- What is being asked:
Search the records for the word "addresses" and copy each line in which it appears.

- The data:
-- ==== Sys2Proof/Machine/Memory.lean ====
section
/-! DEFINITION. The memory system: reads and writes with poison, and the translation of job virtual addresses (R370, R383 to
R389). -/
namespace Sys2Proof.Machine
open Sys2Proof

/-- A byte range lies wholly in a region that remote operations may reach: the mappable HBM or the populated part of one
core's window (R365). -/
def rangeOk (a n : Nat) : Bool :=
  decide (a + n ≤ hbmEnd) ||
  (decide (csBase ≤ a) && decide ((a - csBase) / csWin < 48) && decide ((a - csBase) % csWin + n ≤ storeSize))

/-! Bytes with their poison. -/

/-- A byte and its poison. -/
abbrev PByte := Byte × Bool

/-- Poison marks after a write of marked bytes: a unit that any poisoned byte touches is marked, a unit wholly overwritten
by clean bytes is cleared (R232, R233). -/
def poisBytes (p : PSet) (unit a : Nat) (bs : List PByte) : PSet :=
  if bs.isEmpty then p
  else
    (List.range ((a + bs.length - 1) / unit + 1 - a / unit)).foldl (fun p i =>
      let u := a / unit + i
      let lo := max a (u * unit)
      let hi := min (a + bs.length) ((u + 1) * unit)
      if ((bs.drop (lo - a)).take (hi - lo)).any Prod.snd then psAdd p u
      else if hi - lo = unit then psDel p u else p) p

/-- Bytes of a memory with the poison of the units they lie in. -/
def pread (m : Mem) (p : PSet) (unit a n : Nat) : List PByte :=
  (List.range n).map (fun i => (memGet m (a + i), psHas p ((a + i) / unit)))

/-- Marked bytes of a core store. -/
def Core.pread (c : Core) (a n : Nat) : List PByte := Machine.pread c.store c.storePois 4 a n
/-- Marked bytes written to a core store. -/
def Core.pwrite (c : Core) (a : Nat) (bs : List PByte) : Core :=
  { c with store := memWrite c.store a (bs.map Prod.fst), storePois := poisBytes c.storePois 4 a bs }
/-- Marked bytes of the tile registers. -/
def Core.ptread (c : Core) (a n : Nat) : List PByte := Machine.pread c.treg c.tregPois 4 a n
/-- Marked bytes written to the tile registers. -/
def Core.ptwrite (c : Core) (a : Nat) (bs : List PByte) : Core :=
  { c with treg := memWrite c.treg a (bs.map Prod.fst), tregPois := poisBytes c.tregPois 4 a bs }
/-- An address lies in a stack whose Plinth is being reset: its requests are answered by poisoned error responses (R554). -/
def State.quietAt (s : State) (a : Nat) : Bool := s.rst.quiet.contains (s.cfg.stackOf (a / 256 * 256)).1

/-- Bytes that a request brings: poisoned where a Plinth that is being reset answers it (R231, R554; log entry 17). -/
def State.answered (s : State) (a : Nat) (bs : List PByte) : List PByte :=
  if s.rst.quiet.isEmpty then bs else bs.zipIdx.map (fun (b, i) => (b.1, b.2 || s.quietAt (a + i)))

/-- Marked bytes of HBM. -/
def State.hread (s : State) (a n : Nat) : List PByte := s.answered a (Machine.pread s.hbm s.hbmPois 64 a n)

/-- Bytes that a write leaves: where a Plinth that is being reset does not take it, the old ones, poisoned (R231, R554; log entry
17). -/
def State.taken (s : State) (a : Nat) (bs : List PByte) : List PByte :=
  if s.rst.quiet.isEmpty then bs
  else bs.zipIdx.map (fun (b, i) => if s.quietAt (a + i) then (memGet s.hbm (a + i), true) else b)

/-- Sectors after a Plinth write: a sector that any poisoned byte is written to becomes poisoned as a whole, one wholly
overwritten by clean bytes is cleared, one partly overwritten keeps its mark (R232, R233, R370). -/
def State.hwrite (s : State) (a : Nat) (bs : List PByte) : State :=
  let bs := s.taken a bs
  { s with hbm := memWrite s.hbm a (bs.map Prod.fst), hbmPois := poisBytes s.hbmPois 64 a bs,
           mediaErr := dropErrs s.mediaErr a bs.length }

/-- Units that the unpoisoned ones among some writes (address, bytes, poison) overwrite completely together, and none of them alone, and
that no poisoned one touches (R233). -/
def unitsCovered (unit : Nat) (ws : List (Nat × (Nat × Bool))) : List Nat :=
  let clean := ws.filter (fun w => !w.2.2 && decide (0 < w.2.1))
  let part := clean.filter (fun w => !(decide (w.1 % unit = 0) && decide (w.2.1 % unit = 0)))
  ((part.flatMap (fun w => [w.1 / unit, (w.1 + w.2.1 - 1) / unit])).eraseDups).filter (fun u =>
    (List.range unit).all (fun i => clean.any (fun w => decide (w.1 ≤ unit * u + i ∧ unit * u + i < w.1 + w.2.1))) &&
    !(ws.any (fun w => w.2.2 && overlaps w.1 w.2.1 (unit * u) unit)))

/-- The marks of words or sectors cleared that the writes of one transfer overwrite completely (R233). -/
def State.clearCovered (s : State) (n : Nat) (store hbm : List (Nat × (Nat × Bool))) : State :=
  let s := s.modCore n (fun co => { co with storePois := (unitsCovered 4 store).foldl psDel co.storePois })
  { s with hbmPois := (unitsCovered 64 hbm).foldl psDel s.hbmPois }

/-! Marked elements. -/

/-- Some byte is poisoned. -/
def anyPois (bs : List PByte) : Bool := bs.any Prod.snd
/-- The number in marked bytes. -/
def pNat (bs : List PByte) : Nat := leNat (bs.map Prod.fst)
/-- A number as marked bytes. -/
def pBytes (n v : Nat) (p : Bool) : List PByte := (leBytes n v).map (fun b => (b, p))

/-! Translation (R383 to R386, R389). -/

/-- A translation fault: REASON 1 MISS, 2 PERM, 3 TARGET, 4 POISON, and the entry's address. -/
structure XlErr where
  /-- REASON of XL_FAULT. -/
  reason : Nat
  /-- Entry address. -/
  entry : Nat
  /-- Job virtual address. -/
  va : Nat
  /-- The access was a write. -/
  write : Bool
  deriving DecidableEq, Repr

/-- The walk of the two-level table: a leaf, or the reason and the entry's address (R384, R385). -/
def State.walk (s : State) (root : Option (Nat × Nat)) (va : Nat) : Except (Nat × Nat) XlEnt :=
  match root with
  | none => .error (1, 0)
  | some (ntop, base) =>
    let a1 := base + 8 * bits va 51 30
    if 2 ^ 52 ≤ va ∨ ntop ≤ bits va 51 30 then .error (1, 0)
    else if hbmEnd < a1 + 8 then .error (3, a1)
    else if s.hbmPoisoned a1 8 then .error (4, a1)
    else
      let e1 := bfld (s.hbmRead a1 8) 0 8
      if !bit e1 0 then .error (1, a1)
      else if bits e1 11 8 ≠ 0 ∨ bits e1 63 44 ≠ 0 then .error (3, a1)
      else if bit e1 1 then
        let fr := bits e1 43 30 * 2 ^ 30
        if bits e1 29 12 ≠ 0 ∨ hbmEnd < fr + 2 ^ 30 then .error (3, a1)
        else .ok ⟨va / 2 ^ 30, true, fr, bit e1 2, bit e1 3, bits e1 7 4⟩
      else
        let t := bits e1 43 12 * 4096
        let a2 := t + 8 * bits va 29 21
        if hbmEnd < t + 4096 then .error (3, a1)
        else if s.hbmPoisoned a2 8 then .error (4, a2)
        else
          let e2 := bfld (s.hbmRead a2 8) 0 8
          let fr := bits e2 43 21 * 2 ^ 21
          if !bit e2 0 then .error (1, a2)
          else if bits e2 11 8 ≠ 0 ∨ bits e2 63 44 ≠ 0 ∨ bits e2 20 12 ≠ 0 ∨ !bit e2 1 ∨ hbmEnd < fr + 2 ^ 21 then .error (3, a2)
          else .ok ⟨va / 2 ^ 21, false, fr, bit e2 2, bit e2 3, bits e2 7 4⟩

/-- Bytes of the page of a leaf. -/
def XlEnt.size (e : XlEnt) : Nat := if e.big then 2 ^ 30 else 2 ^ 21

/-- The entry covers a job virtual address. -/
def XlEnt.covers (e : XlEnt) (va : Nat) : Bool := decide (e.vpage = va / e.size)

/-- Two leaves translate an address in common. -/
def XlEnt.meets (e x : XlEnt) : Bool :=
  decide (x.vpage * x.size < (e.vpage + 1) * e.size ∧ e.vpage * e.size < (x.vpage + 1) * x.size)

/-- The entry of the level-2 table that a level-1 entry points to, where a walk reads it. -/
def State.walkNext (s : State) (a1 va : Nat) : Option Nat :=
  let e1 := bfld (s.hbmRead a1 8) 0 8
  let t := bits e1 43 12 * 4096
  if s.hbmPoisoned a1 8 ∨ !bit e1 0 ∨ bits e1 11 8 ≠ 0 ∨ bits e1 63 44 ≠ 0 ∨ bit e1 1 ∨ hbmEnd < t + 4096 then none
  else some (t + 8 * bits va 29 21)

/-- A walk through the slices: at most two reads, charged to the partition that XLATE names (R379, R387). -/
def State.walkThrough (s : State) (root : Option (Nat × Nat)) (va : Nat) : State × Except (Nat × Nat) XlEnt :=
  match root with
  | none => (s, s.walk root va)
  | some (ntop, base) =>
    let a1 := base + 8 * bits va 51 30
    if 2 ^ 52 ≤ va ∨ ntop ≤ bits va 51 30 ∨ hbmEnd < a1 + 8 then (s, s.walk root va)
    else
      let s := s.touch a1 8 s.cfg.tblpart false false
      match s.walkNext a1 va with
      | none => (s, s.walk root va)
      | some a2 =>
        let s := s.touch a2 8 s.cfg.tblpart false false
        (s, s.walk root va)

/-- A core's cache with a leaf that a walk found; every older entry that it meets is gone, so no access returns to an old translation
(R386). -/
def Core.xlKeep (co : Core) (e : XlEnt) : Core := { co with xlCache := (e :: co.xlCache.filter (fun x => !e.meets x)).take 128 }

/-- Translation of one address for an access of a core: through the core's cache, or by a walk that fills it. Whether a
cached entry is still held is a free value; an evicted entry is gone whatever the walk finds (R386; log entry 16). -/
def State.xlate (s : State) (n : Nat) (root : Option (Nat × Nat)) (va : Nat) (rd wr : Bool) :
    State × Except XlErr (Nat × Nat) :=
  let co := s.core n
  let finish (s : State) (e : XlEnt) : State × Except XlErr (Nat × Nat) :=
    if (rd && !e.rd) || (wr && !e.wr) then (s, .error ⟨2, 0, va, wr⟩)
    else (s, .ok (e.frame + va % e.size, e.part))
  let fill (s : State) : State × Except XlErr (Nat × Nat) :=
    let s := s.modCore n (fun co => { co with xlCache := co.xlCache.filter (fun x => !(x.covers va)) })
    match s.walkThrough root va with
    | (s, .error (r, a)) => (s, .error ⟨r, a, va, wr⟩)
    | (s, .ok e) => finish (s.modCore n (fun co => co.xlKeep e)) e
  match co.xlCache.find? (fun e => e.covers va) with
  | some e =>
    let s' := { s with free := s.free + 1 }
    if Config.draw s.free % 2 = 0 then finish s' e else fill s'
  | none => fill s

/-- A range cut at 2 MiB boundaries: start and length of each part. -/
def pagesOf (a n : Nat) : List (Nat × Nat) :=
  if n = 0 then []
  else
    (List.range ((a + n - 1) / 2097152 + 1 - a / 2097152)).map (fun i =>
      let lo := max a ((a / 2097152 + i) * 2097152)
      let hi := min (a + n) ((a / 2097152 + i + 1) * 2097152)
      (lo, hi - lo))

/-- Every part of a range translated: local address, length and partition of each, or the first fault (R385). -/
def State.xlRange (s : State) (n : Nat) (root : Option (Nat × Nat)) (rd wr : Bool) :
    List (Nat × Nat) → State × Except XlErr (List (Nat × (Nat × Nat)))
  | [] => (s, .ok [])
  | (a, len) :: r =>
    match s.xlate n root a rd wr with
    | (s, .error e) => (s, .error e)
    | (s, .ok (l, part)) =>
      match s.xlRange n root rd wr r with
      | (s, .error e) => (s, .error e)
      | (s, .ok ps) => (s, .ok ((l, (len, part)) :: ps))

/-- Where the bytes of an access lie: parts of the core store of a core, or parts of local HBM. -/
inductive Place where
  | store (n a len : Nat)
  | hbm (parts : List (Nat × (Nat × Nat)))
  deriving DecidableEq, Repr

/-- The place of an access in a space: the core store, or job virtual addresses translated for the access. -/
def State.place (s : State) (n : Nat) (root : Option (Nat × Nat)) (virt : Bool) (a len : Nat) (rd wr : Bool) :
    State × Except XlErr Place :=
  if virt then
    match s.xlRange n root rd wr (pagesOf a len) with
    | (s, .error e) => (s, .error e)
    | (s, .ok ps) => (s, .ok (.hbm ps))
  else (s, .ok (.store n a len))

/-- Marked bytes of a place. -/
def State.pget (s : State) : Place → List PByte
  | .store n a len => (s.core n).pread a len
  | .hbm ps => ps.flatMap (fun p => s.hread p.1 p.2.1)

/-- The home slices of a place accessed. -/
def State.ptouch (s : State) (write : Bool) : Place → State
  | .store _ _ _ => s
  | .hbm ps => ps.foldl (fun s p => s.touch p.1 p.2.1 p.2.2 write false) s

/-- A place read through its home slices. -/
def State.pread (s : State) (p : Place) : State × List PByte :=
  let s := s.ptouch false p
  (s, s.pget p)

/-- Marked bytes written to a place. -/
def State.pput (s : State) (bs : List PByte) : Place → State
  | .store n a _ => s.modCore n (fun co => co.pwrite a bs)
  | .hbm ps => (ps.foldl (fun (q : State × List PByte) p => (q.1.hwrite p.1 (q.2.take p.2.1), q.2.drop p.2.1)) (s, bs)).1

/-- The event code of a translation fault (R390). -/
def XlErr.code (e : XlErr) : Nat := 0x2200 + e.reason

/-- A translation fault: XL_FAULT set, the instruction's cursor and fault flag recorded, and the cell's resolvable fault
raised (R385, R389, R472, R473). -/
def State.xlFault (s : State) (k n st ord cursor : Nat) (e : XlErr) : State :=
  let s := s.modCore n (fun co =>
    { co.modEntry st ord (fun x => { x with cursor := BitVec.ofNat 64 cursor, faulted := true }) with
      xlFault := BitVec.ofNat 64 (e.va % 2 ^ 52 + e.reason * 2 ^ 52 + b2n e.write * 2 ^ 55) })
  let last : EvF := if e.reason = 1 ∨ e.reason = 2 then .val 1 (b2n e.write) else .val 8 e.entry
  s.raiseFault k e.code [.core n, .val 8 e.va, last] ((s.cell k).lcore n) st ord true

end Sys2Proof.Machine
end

...

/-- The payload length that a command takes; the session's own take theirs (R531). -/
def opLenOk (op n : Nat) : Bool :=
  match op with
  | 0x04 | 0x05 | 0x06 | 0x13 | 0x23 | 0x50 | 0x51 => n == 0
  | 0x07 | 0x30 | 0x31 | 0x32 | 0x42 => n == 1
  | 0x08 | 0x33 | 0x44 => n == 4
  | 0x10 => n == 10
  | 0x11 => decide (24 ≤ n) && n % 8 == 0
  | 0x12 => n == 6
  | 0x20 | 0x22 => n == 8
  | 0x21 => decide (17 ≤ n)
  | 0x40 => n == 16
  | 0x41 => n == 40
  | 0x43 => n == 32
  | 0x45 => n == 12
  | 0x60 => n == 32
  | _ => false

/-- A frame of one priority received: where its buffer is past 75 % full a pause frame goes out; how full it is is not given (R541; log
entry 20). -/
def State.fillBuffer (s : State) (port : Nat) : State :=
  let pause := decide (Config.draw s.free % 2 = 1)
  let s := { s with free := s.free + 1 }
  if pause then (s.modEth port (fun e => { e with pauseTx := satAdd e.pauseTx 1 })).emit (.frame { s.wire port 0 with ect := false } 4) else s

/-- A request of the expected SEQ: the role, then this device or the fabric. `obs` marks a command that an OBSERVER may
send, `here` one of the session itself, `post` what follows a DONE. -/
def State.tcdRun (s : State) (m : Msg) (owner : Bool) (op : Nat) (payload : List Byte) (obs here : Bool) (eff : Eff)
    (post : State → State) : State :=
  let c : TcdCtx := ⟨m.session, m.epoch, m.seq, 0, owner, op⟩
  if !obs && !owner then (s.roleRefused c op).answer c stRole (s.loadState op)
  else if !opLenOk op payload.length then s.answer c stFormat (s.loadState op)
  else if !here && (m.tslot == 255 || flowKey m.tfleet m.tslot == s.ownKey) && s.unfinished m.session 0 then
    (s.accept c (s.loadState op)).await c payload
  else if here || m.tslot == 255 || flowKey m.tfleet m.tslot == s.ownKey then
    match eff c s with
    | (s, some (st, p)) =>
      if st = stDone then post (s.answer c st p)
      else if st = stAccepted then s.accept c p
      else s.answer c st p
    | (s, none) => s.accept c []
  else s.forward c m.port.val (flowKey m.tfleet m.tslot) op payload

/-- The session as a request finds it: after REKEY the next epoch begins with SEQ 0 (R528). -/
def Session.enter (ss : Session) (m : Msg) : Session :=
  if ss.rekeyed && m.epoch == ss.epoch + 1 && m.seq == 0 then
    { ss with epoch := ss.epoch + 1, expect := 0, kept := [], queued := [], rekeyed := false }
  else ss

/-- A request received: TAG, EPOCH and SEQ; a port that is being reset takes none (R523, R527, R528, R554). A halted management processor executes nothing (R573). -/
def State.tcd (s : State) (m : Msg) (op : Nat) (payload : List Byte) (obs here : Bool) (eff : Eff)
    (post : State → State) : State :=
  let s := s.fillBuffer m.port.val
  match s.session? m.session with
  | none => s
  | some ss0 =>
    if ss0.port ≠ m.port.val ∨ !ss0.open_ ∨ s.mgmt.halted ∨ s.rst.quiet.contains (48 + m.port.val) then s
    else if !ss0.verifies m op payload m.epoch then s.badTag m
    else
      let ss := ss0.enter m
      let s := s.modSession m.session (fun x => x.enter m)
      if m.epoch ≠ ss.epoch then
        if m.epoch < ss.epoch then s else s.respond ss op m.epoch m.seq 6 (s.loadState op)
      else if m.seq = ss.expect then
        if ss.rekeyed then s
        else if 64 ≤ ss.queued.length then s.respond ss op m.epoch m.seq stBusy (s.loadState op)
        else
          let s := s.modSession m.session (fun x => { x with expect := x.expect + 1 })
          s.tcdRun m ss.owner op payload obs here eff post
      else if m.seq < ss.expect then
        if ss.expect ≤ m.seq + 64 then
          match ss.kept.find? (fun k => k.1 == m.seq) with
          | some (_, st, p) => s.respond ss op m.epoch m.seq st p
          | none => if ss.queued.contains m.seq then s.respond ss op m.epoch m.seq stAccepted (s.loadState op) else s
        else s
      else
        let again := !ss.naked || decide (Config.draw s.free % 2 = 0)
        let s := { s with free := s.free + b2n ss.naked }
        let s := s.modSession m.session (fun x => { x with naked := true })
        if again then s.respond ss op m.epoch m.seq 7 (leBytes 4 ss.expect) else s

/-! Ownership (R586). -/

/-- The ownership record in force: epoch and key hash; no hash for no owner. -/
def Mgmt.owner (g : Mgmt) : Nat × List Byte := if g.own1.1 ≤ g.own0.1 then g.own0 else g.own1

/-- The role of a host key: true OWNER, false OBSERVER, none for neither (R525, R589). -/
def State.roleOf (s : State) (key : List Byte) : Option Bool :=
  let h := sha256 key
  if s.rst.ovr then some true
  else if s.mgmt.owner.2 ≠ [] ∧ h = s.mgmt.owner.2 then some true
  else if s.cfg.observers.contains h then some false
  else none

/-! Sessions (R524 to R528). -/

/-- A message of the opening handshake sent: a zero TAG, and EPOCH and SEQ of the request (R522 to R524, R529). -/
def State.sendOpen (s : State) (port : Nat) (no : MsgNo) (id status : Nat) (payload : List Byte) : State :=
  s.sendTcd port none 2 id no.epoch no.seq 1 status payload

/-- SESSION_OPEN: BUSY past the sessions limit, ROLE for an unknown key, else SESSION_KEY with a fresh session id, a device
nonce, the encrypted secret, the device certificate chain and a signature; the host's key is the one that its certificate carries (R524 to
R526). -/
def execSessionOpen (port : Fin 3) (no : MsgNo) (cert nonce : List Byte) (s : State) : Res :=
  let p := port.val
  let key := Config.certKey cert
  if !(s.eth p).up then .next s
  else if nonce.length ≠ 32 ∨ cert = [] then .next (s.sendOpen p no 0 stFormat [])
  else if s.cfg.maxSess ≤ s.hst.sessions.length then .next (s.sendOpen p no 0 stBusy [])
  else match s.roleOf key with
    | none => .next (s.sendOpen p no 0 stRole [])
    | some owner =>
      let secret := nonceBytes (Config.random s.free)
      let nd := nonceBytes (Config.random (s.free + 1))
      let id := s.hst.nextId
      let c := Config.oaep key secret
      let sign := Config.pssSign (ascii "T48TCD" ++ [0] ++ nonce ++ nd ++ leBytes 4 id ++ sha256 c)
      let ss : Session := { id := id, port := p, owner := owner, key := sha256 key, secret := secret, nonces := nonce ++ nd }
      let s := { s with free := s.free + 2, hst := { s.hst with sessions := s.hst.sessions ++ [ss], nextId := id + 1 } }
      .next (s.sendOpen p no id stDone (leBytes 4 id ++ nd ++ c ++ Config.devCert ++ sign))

- The answer:
/-! DEFINITION. The memory system: reads and writes with poison, and the translation of job virtual addresses (R370, R383 to
/-- The place of an access in a space: the core store, or job virtual addresses translated for the access. -/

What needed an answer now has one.